(Entries provided begins)

/-- The end point's work on a request is done. -/
def Dev.nocDone (d : Dev) (id : Nat) (r : NocReq) : Dev :=
  match decodeReq r.addr r.len with
  | some (.dram _ _) =>
    match sfind d.dtx r.tx with
    | none => d
    | some t =>
      if ¬ d.txDone t then d
      else
        let d : Dev := { d with dtx := serase d.dtx r.tx }
        let st := match t.resp with | .ok => Ns.ok | .targetBusy => Ns.busy | _ => Ns.error
        (d.setReq id { r with status := st, data := t.bytes.map Prod.fst, bad := badUnits r.addr t.bytes }).nocAnswer id 0
  | some (.cap _) =>
    match d.capReads.find? (fun (x : Nat × CapRead) => x.2.src = .noc id r.cls && x.2.done.isSome) with
    | none => d
    | some (n, c) =>
      match c.done with
      | none => d
      | some (bytes, classes) =>
        let d : Dev := { d with capReads := serase d.capReads n }
        let bad := ((classes.zipIdx).filter (fun (p : Nat × Nat) => decide (p.1 = clsPoisoned))).map (fun p => p.2)
        (d.setReq id { r with data := bytes, bad := bad }).nocAnswer id 1
  | some (.port _ _) => d.nocAnswer id 0
  | _ => d

/-- The completion of a PCIe read (R402, R216). -/
def Dev.pcieDone (d : Dev) (tag : Nat) (r : NocReq) : Dev :=
  if r.status ≠ Ns.ok then d.emit (.cpl .abort [])
  else match decodeReq r.addr r.len with
    | some (.cap off) => d.emit (.bar2 tag r.data (decide (r.bad ≠ []) && d.flag (Pg.idx (capHalf off)) F.IDX_CTRL_EP_EN))
    | _ => d.emit (.cpl .success [BitVec.ofNat 32 (leNat r.data)])

/-- An uncached instruction word comes to its core, if it still waits for it. -/
def Dev.fetched (d : Dev) (k : Nat) (r : NocReq) : Dev :=
  let t := 192 + k
  if ¬ d.mayIssue t ∨ (d.engOf t).pc * 4 % 2 ^ 64 ≠ r.addr then d
  else if r.status ≠ Ns.ok then d.gkFetchTrap k 5 r.addr
  else if r.bad ≠ [] then d.gkFetchTrap k 1 r.addr
  else d.offerWord t (BitVec.ofNat 32 (leNat r.data))

/-- The event by which a DMA channel takes a response. -/
def dmaEvent (k part id : Nat) : Instr :=
  if part = 0 then .dmaDescFetch (chOp k) id none
  else if part = 1 ∨ part = 2 ∨ part % 2 = 1 then .dmaWriteAck (chOp k) id
  else .dmaReadData (chOp k) id none

/-- The response is at its master (R375). -/
def Dev.nocTaken (d : Dev) (id : Nat) (r : NocReq) : Dev :=
  let kept := d.setReq id { r with ph := .done }
  let gone : Dev := { d with nocReqs := serase d.nocReqs id }
  match r.who with
  | .pcie none => gone
  | .pcie (some tag) => gone.pcieDone tag r
  | .load e _ _ _ => kept.sched 0 (.remoteResponse (tgtOp e) id)
  | .store e => kept.sched 0 (.remoteResponse (tgtOp e) id)
  | .cond e _ _ => kept.sched 0 (.remoteResponse (tgtOp e) id)
  | .drain k => kept.sched 0 (.remoteResponse (tgtOp (192 + k)) id)
  | .fetch k => gone.fetched k r
  | .fill k line ins => kept.sched 0 (.cacheLineFill (gkOp k) line ins)
  | .dma ch part => kept.sched 0 (dmaEvent ch part id)
  | .inspect => gone.inspectDone r
  | .mortise _ _ _ => gone

/-- NOC_RESPONSE: the end point has done its work, or the response packet arrives at its master. -/
def Dev.nocResponse (d : Dev) (id : Nat) : Dev :=
  match sfind d.nocReqs id with
  | none => d
  | some r =>
    match r.ph with
    | .target => d.nocDone id r
    | .answer => d.nocTaken id r
    | _ => d

/-! Host memory (R402). -/

/-- PCIE_COMPLETION_TIMEOUT: a read of host memory without completion is answered ERROR. -/
def Dev.pcieCompletionTimeout (d : Dev) (id : Nat) : Dev :=
  match sfind d.nocReqs id with
  | none => d
  | some r => if r.ph = .target ∧ r.host ∧ r.reads then d.nocRefuse id 0 Ns.error else d

/-! The commands. -/

/-- NOC_INJECT (R375). -/
def execNocInject (id : Nat) (wait : Nat) (s : State) : Host.Outcome State Fault Refusal :=
  s.run (.nocInject id wait) (fun d => d.nocInject id wait)

/-- NOC_DELIVERY (R374). -/
def execNocDelivery (id : Nat) (ecc : Fin 3) (s : State) : Host.Outcome State Fault Refusal :=
  s.run (.nocDelivery id ecc) (fun d => d.nocDelivery id ecc.val)

/-- NOC_RESPONSE (R374). -/
def execNocResponse (id : Nat) (s : State) : Host.Outcome State Fault Refusal :=
  s.run (.nocResponse id) (fun d => d.nocResponse id)

/-- DEAD_TARGET_TIMEOUT (R383). -/
def execDeadTargetTimeout (id : Nat) (s : State) : Host.Outcome State Fault Refusal :=
  s.run (.deadTargetTimeout id) (fun d => d.deadTargetTimeout id)

/-- PCIE_COMPLETION_TIMEOUT (R402). -/
def execPcieCompletionTimeout (id : Nat) (s : State) : Host.Outcome State Fault Refusal :=
  s.run (.pcieCompletionTimeout id) (fun d => d.pcieCompletionTimeout id)

end Sys2Proof.Machine
end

(Entries provided ends)

Problem: In the listing above, find the line with "The commands. -/" and the line with "NOC_DELIVERY (R374). -/", then print exactly those lines and every line between them.

Exercise response:
/-! The commands. -/

/-- NOC_INJECT (R375). -/
def execNocInject (id : Nat) (wait : Nat) (s : State) : Host.Outcome State Fault Refusal :=
  s.run (.nocInject id wait) (fun d => d.nocInject id wait)

/-- NOC_DELIVERY (R374). -/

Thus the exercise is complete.